• [Problem to work on]: Copy out again, unchanged, the listing below from the line that has "match polAt t (pIssuePolicy w) with" through the line that has "else match polAt".

** Data in this exercise follows **

/-- The parameter checks of an opcode that need no lookup, in packet order (R166 to R175). Of one word a reserved bit comes
before a value, in a validation after it; W11 of CARD_QUOTA_DRAW FORM 2 is not looked at. (DESIGN CHOICE, log 120) -/
def paramChecks (s : State) (fn : Nat) (w : List Word) : List (Bool × Nat × Nat) :=
  let table := activeTable s fn
  let notOpen := match laneOf w with
    | some l => decide (laneRealm s l = fn ∧ fn ≠ 0) && !laneOpen s l
    | none => false
  let closing := match laneOf w with
    | some l => decide (laneRealm s l = fn ∧ fn ≠ 0 ∧ (getLane s l).state = 5)
    | none => false
  match pOpcode w with
  | 0x02 => [reservedBad (decide (bits (wd w 8) 15 5 ≠ 0)) 8]
  | 0x10 =>
    let win := bit (wd w 8) 13
    let bad := fun i => if win then decide (1440 ≤ wd w i) else decide (wd w i ≠ 0)
    [reservedBad (decide (bits (wd w 8) 15 14 ≠ 0)) 8, reservedBad (decide (bits (wd w 9) 15 8 ≠ 0)) 9,
     valueBad (polAt table (bits (wd w 9) 7 0)).isNone 9, valueBad (bad 12) 12, valueBad (bad 13) 13]
  | 0x11 => tripleChecks w
  | 0x12 => tripleChecks w
  | 0x13 => tripleChecks w
  | 0x14 => [reservedBad (decide (bits (wd w 8) 15 5 ≠ 0)) 8, valueBad (decide (wd w 8 = 0 ∨ 16 < wd w 8)) 8]
  | 0x15 => tripleChecks w ++ [reservedBad (decide (fn ≠ 0 ∧ wd w 11 ≠ 0)) 11]
  | 0x16 => if wd w 8 = 0 then [] else zeroChecks w 9 10
  | 0x20 => [valueBad (polAt table (pIssuePolicy w)).isNone 11] ++ tripleChecks w ++
      [reservedBad (decide (bits (wd w 11) 15 10 ≠ 0)) 11,
       valueBad (!pHasOut w && (laneOf w).isNone) 11, valueBad notOpen 6]
  | 0x21 | 0x22 | 0x23 =>
    let n := pCredLen w
    [valueBad (decide (pAuth w = 3)) 9,
     valueBad (decide (n < 14 ∨ 110 < n) || (!pByDesc w && decide (40 < n))) 8,
     reservedBad (decide (bits (wd w 8) 14 7 ≠ 0)) 8,
     if pByDesc w then reservedBad (decide (bits (wd w 9) 15 8 ≠ 0)) 9
     else reservedBad (decide (n % 2 = 1 ∧ bits (wd w (8 + (n + 1) / 2)) 15 8 ≠ 0)) (8 + (n + 1) / 2)]
  | 0x30 | 0x31 => [keySlotCheck w, reservedBad (decide (bits (wd w 9) 15 2 ≠ 0)) 9,
      valueBad (decide (wd w 9 = 3)) 9,
      valueBad (decide (wd w 10 < 8 ∨ hashLen (wd w 9 % 4) < wd w 10 ∨ wd w 10 % 2 = 1)) 10]
  | 0x32 =>
    let cmac := decide (wd w 9 % 8 = 4)
    [keySlotCheck w, reservedBad (decide (bits (wd w 9) 15 4 ≠ 0)) 9,
     valueBad (decide (4 < wd w 9 % 8) || (cmac && bit (wd w 9) 3)) 9] ++
    (if cmac then zeroChecks w 10 17 else [])
  | 0x33 | 0x34 => [keySlotCheck w, reservedBad (decide (bits (wd w 9) 15 2 ≠ 0)) 9, valueBad (decide (wd w 9 = 3)) 9]
  | 0x35 => [reservedBad (decide (bits (wd w 8) 15 2 ≠ 0)) 8, valueBad (decide (wd w 8 = 3)) 8]
  | 0x40 | 0x41 | 0x43 => [keySlotCheck w]
  | 0x50 => [reservedBad (decide (bits (wd w 8) 15 1 ≠ 0)) 8]
  | 0x51 => [reservedBad (decide (bits (wd w 8) 15 1 ≠ 0)) 8, reservedBad (decide (bits (wd w 9) 15 8 ≠ 0)) 9]
  | 0x58 => [reservedBad (decide (bits (wd w 9) 15 4 ≠ 0)) 9,
      reservedBad (decide (fn = 0 ∧ bits (wd w 9) 3 1 ≠ 0)) 9]
  | 0x60 => [reservedBad (decide (bits (wd w 8) 15 3 ≠ 0)) 8, valueBad (decide (wd w 8 = 0)) 8, valueBad closing 6]
  | 0x61 => [reservedBad (decide (bits (wd w 8) 15 1 ≠ 0)) 8] ++
      (if wd w 8 = 0 then zeroChecks w 9 11 else []) ++ [valueBad notOpen 6]
  | 0x63 => [reservedBad (decide (bits (wd w 8) 15 1 ≠ 0)) 8]
  | 0x71 => [valueBad (decide (wd w 8 = 0 ∨ 11 < wd w 8)) 8] ++ approveChecks w
  | 0x72 => drawChecks (wd w 8) (wd w 9) (wd w 10) (wd w 11)
  | 0x80 => [reservedBad (decide (bits (wd w 8) 15 8 ≠ 0)) 8, valueBad (decide (wd w 8 = 0)) 8]
  | 0x81 => [reservedBad (decide (bits (wd w 8) 14 4 ≠ 0)) 8]
  | 0x90 => [valueBad (decide (wd w 10 = 0 ∨ 4096 < wd w 10)) 10]
  | 0x91 => [valueBad (decide (255 < wd w 8)) 8, valueBad (decide (wd w 9 = 0 ∨ 256 < wd w 8 + wd w 9)) 9]
  | _ => []

/-- PARAM_WORDS and DESC_COUNT as the opcode and its packet require (R155, R165, R168, R170). -/
def shapeChecks (w : List Word) (row : OpRow) : List (Bool × Nat × Nat) :=
  let need := if pByDesc w then 2 else 1 + (pCredLen w + 1) / 2
  [valueBad (decide (pParams w < row.paramLo ∨ row.paramHi < pParams w) ||
     (isValidate (pOpcode w) && decide (pParams w ≠ need))) 4,
   valueBad (decide (pDescs w ≠ (descDirs w).length)) 5]

/-! ### Step 10 of R156 -/

/-- Whether LEN of descriptor k meets what its opcode requires (R156, R166 to R175). -/
def lenOk (w : List Word) (k : Nat) : Bool :=
  let n := descLen w k
  match pOpcode w, k with
  | 0x02, _ => decide (256 ≤ n)
  | 0x13, _ => decide (32 ≤ n)
  | 0x14, 0 => decide (n = 8 * wd w 8)
  | 0x14, _ => decide (32 * wd w 8 ≤ n)
  | 0x21, _ => decide (n = pCredLen w)
  | 0x22, _ => decide (n = pCredLen w)
  | 0x23, _ => decide (n = pCredLen w)
  | 0x30, 1 => decide (wd w 10 ≤ n)
  | 0x31, 1 => decide (n = wd w 10)
  | 0x32, 0 => decide (wd w 9 % 8 ≠ 0 ∨ n % 16 = 0)
  | 0x32, _ => if wd w 9 % 8 = 4 then decide (16 ≤ n) else decide (descLen w 0 ≤ n)
  | 0x33, 0 => decide (wd w 9 ≠ 1 ∨ n = 32)
  | 0x33, _ => decide (64 ≤ n)
  | 0x34, 0 => decide (wd w 9 ≠ 1 ∨ n = 32)
  | 0x34, _ => decide (n = 64)
  | 0x35, 1 => decide (hashLen (wd w 8) ≤ n)
  | 0x42, _ => decide (100 ≤ n)
  | 0x61, _ => decide (n ≤ 1536)
  | 0x70, _ => decide (784 ≤ n)
  | 0x90, _ => decide (32 * wd w 10 ≤ n)
  | 0x91, _ => decide (8 * wd w 9 ≤ n)
  | _, _ => true

/-! ### Charges (R120, R126) -/

/-- The most that an opcode can write to its OUT descriptor, where a length is fixed at the head. -/
def outMost (w : List Word) : Option Nat :=
  match pOpcode w with
  | 0x02 => some 256
  | 0x13 => some 32
  | 0x14 => some (32 * wd w 8)
  | 0x20 => some 1134
  | 0x30 => some (wd w 10)
  | 0x32 => some (if wd w 9 % 8 = 4 then 16 else descLen w 0)
  | 0x33 => some 64
  | 0x35 => some (hashLen (wd w 8))
  | 0x42 => some 100
  | 0x70 => some 784
  | 0x90 => some (32 * wd w 10)
  | 0x91 => some (8 * wd w 9)
  | _ => none

/-- Descriptor bytes as R120 counts them. -/
def descBytes (w : List Word) : Nat :=
  (((descDirs w).zipIdx).map (fun p =>
    let n := descLen w p.2
    if p.1 then (match outMost w with
      | some m => min n m
      | none => n) else n)).sum

/-- The entry record of a bank's image with an address (R264). -/
def entryRec (im : List Word) (addr : Nat) : Option (List Word) :=
  (chunks 4 ((im.drop (imgEntryAt im)).take (4 * wd im 7))).find? (fun e => wd e 0 == addr)

/-- The active image of a realm. -/
def activeImage (s : State) (r : Nat) : List Word :=
  match (realmRow s r).active with
  | none => []
  | some b => match bankStore s r b with
    | some im => im.words
    | none => []

/-- What a key derivation charges CIPHER: a policy that signs derives none (R126, R184). -/
def divNs (p : List Word) : Nat := if polDiversify p && decide (polAuth p < 2) then 280 else 0

/-- The applet and diversification charges of one policy entry for ISSUE or a validation: applet ns,
DIGEST ns, CIPHER ns (R126, R234). -/
def policyCharge (im p : List Word) (issue : Bool) : Nat × Nat × Nat :=
  let addr := if issue then bits (wd p 4) 14 0 else bits (wd p 5) 14 0
  match (if addr = 0 then none else entryRec im addr) with
  | some e => (ceilDiv (wd e 1 * 10000) 14925, wd e 2, divNs p + wd e 3)
  | none => (0, 0, divNs p)

/-- The policies that a validation of a credential of an AUTH can meet: in use, with that authenticator (R35, R126). -/
def authPolicy (auth : Nat) (p : List Word) : Bool := polInUse p && (if polAuth p = 3 then 2 else polAuth p) == auth

/-- The larger figure of each of two charges. -/
def maxCharges (a b : Nat × Nat × Nat) : Nat × Nat × Nat := (max a.1 b.1, max a.2.1 b.2.1, max a.2.2 b.2.2)

/-- Policy-dependent charges at the head. A credential that lies in a descriptor shows no POLICY there,
and the worst case over the policies that it can meet is charged. -/
def appletCharge (s : State) (fn : Nat) (w : List Word) : Nat × Nat × Nat :=
  let im := activeImage s fn
  let t := activeTable s fn
  if pOpcode w = 0x20 then
    match polAt t (pIssuePolicy w) with
    | some p => policyCharge im p true
    | none => (0, 0, 0)
  else if pByDesc w then
    ((t.filter (authPolicy (pAuth w))).map (fun p => policyCharge im p false)).foldl maxCharges (0, 0, 0)
  else match polAt t (crPolicy (pCredInline w)) with
    | some p => if authPolicy (pAuth w) p then policyCharge im p false else (0, 0, 0)
    | none => (0, 0, 0)

/-- Blocks of the padded message by ALG. -/
def hashNs (alg len : Nat) : Nat :=
  if alg = 0 then 60 * ceilDiv (len + 9) 64 else 75 * ceilDiv (len + 17) 128

/-- The charges of a packet by resource index (R120, R126, R165). (DEDUCED, log 33) -/
def charges (s : State) (fn : Nat) (w : List Word) : List (Nat × Nat) :=
  let op := pOpcode w
  let row := (opRow op).getD ⟨none, 0, false, 0, 0, none, 0, 0⟩
  let all :=
    if pClass w = 3 then
      let sign := if op = 0x50 ∨ (op = 0x81 ∧ bit (wd w 8) 15) then 118000 else 0
      [(1, if op = 0x71 ∧ wd w 8 = 7 then 2 else row.append), (4, sign), (7, row.steward), (9, descBytes w)]
    else
      let link := (8, 256 + descBytes w)
      if op = 0x20 then
        let (ap, dg, ci) := appletCharge s fn w
        let kind := match polAt (activeTable s fn) (pIssuePolicy w) with
          | some p => polAuth p
          | none => 0
        let hm := decide (kind < 2)
        [(0, 1), (1, if (laneOf w).isSome then 2 else 1), (2, (if hm then 440 else 0) + dg), (3, ci),
         (4, if hm then 0 else if kind = 2 then 62000 else 48000), (6, ap), link]
      else if isValidate op then
        let (ap, dg, ci) := appletCharge s fn w
        let hm := decide (pAuth w < 2)
        [(0, 1), (1, row.append), (2, (if hm then 440 else 0) + dg), (3, ci),
         (4, if hm then 0 else 118000), (if hm then 5 else 6, ap), link]
      else if op = 0x14 then [(0, wd w 8), link]
      else if op ∈ [0x10, 0x11, 0x12, 0x13, 0x15, 0x17] then
        [(0, 1), (1, if op = 0x15 ∧ fn = 0 then 2 else row.append), link]
      else if op = 0x30 ∨ op = 0x31 then [(2, 200 + hashNs (wd w 9 % 4) (descLen w 0) + 240), link]
      else if op = 0x35 then [(2, 200 + hashNs (wd w 8 % 4) (descLen w 0)), link]
      else if op = 0x32 then
        [(3, 100 + 80 * ceilDiv (descLen w 0) 16 + if wd w 9 % 8 = 4 then 80 else 0), link]
      else if op = 0x33 then [(4, if wd w 9 = 2 then 48000 else 62000), link]
      else if op = 0x34 then [(4, if wd w 9 = 2 then 96000 else 118000), link]
      else [link]
  all.filter (fun p => decide (p.2 ≠ 0))

/-- The lowest resource whose charge exceeds its MAX_CHARGE (R118, R162). -/
def overMax (cs : List (Nat × Nat)) : Option Nat :=
  (cs.find? (fun p => decide (maxCharge p.1 < p.2))).map Prod.fst

end Sys2Proof.Machine
end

** End of Data in this exercise **

• [Exercise result]:
    match polAt t (pIssuePolicy w) with
    | some p => policyCharge im p true
    | none => (0, 0, 0)
  else if pByDesc w then
    ((t.filter (authPolicy (pAuth w))).map (fun p => policyCharge im p false)).foldl maxCharges (0, 0, 0)
  else match polAt t (crPolicy (pCredInline w)) with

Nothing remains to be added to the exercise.